I am tasked with rewriting our internal conversion software from vb6 to C# .net 4. The software will take a data source (it could be a flat file, mySQL, MS SQL, Access) and put it in to our MS SQL format. So yes I as the client I need to touch all 4,000,000 rows. Right now I am writing a MS SQL -> MS SQL module. Because I need to do many row functions to get it in our format (one example is the source database will put a person's full name in one field and we use a field for first and a field for last) I thought it would be a good time to use Parallel.ForEach
Also the SqlDataReader
only holds the current row in memory so I do not need to worry about out of memory exceptions on the large datasets.
My pipelined system is like this
MS SQL Database --> SqlDataAdapter --> DataRow(multitheaded step) --> BlockingCollection -> SqlBulkCopy feeding off of a GetConsumingEnumerable(multitheaded step)

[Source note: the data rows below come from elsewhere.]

/-- Entries of bounded shapes make a unit whose shapes fit. -/
theorem shapesFit_of_entries (u : TileUnit) (h : ∀ e ∈ u.shape, (shapeOf e.2).rows ≤ 128 ∧ (shapeOf e.2).cols ≤ 128) : ShapesFit u := by
  intro b
  show (shapeOf (tget u.shape b 0)).rows ≤ 128 ∧ (shapeOf (tget u.shape b 0)).cols ≤ 128
  revert h
  induction u.shape with
  | nil => intro _; show (shapeOf 0).rows ≤ 128 ∧ (shapeOf 0).cols ≤ 128; decide +kernel
  | cons e t ih =>
    intro h
    simp only [tget]
    split
    · exact h e (List.mem_cons_self ..)
    · exact ih fun x hx => h x (List.mem_cons_of_mem _ hx)

theorem witness_ShapesFit : ShapesFit ((tiles unit).slice 0).tu := shapesFit_of_entries _ (by decide +kernel)

/-- The 31st and the 32nd accumulation (R145); the rows themselves run in `witness_TileRowFrame`, whose shapes fit. -/
theorem witness_MultiplyAccumulateRows : ∀ n ∈ [30, 31],
    let e : Acc := { v := 8195, cnt := n, sh0 := 4 }
    canonIn tyU64 97 96 = some 96 ∧ e.v.toNat + 96 * 96 < 2 ^ 128 ∧ e.sh0 = e.v.toNat % 8191 ∧
      (97 % 2 = 1 ∧ 1 < 97 ∧ 97 < 2 ^ 62 ∧ 96 < 97) := by decide +kernel

/-- Canonical operands for the modular rows and TMULE: 0 modulo 97; COUNT, SA and SB of `witness_TileRowFrame`. -/
theorem witness_CharModularRows :
    (∀ b ty r l, charOperand unit ty b r l = 0) ∧ (∀ b r l, unit.el b r l = 0) ∧ canonIn tyU64 97 0 = some 0 ∧
      (tileModuli (tiles unit) unit 0).1 = 97 ∧ (0 % 2 ^ 32 < 97 ∧ 0 / 2 ^ 32 < 97) := by
  refine ⟨fun b ty r l => ?_, fun b r l => rfl, by decide +kernel, by decide +kernel, by decide⟩
  have h : unit.el b r l = 0 := rfl
  have h2 : unit.vtLane b l = 0 := rfl
  unfold charOperand
  split
  · split
    · exact h
    · rfl
  · rw [h2]; exact Nat.zero_mod _

/-- An admin request of 64 bytes: TYPE, flags, and payload fields at their offsets. -/
def request (ty : Nat) (flags : Byte) (fields : List (Nat × List Byte)) : List Byte :=
  fields.foldl (fun b f => setBytes b f.1 f.2) (padTo 64 [BitVec.ofNat 8 ty, flags])

/-- HF0 as `x`, with request `q` submitted. -/
def asks (x : HostFn) (q : List Byte) (s : State := banked) : State :=
  { s with hosts := [(0, { x with api := x.taken + 1 })], mem := cells (memKey 0 (reqSlot 0 x.taken)) q ++ s.mem }

def live : HostFn := { session := .active, lease := 10, deadline := 12000000 }

/-- 63 requests wait, or 64. -/
theorem witness_AdminQueues :
    let s (n : Nat) : State := { banked with hosts := [(0, { api := n, rspIn := 1 })] }
    let q := request 0x07 0 []
    (s 63).writes (.host 0) (.host 0) = true ∧ (s 63).submits = true ∧ ((s 63).host 0).api - ((s 63).host 0).taken < 64 ∧
      64 ≤ ((s 64).host 0).api - ((s 64).host 0).taken ∧ ((s 63).host 0).rspOut < ((s 63).host 0).rspIn ∧
      ((asks {} q).atFclk 0).nextRequest 0 = some q ∧ adminTypes.contains (rqType q) = false := by decide +kernel

/-- ADMIN serves host functions in round-robin order (R292). -/
theorem test_admin_round_robin :
    let s (last : Nat) : State := { banked with hosts := [(0, { api := 1 }), (3, { api := 1 }), (5, { api := 1, cur := some ⟨[], 0⟩ })], fw := { banked.fw with adminLast := last } }
    (s 15).adminNext = some 0 ∧ (s 0).adminNext = some 3 ∧ (s 3).adminNext = some 0 := by decide +kernel

theorem takes_of (s : State) (h : HF) (f ty : Nat) (q : List Byte)
    (e : (decide ((s.atFclk f).nextRequest h = some q) && decide (rqType q = ty)) = true) : Takes s h f ty q := by
  simpa [Takes] using e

Here is a snippet of what I have so far, Is there anything I am doing wrong for the parallel processing?
protected BlockingCollection<DataRow> _DestRowCollection; //Has a capacty of 100,000 rows
protected override void Conversion()
{
_CancelationToken.ThrowIfCancellationRequested(); // check to see if we are cancelled before we start.
ParallelOptions opt = new ParallelOptions();
opt.CancellationToken = _CancelationToken;
// Consumer to the ForEach producer to the bulk insert.
BulkCopyManager bcm = new BulkCopyManager(opt, _DestRowCollection, new CVT.IDAT_CLIENTSDataTable(), _CancelationToken, FrameworkGlobals.CVTConnectionString, "IDAT_CLIENTS");
using (SqlConnection connection = new SqlConnection(FrameworkGlobals.CVTConnectionString))
{
connection.Open();
using (SqlCommand cmd = new SqlCommand("truncate table IDAT_CLIENTS", connection))
{
cmd.ExecuteNonQuery();
}
}
using (SqlConnection connection = new SqlConnection(ConversionGlobals.DataSourceConnectionString))
{
connection.Open();
using (SqlCommand command = new SqlCommand("Select count(*) from client", connection))
{
var temp = command.ExecuteScalar();
if(temp.GetType() == typeof(int))
_rowCount = (long)(int)temp;
else
_rowCount = (long)temp;
}
using (SqlCommand command = new SqlCommand("Select * from client", connection))
using (var reader = command.ExecuteReader())
{
Parallel.ForEach<IDataRecord, CVT.IDAT_CLIENTSDataTable>(
reader.AsEnumerable(), //Soruce
opt, //parralel options
new Func<CVT.IDAT_CLIENTSDataTable>(InitlizeConvertRowThread), //thread initlizer
new Func<IDataRecord, ParallelLoopState, CVT.IDAT_CLIENTSDataTable, CVT.IDAT_CLIENTSDataTable>(ConvertRow), //Action
new Action<CVT.IDAT_CLIENTSDataTable>(FinilizeConvertRowThread)); //thread finalizer
_DestRowCollection.CompleteAdding();
}
}
BuildDiscounts();
bcm.WaitForCompleation();
bcm.Dispose();
RaiseComplete();
}
private CVT.IDAT_CLIENTSDataTable InitlizeConvertRowThread()
{
CVT.IDAT_CLIENTSDataTable dt = new CVT.IDAT_CLIENTSDataTable();
dt.BeginLoadData();
return dt;
}
protected virtual CVT.IDAT_CLIENTSDataTable ConvertRow(IDataRecord sourceRecord, ParallelLoopState loopState, CVT.IDAT_CLIENTSDataTable initlizedTable)
{
//If the task has been canceled tell all of the threads to stop as soon as possible.
if (_CancelationToken.IsCancellationRequested)
{
loopState.Stop();
return initlizedTable;
}
CVT.IDAT_CLIENTSRow row = initlizedTable.NewIDAT_CLIENTSRow();
if (sourceRecord[0] == DBNull.Value)
{
IncrementProgress();
return initlizedTable;
}
row.CleanAndAdd(_DestRowCollection); //Does the data validation and adds it to the collection if valid.
return initlizedTable;
}
private void FinilizeConvertRowThread(CVT.IDAT_CLIENTSDataTable dt)
{
dt.Dispose();
}
One thing that i did that was "clever" (Which is almost always bad) is the BulkCopyManager will keep a ratio of producers and consumers so if _DestRowCollection
is less than 1/3 full it will increase opt.MaxDegreeOfParalleism
by one until it is equal the number of cores in the system - 1 (in a single core system it sets it to 1) and kills off a thread doing bulk inserts. it does the opposite if over 2/3 full.
So my question is, as any time anyone codes on something they have never done before, where did I screw up?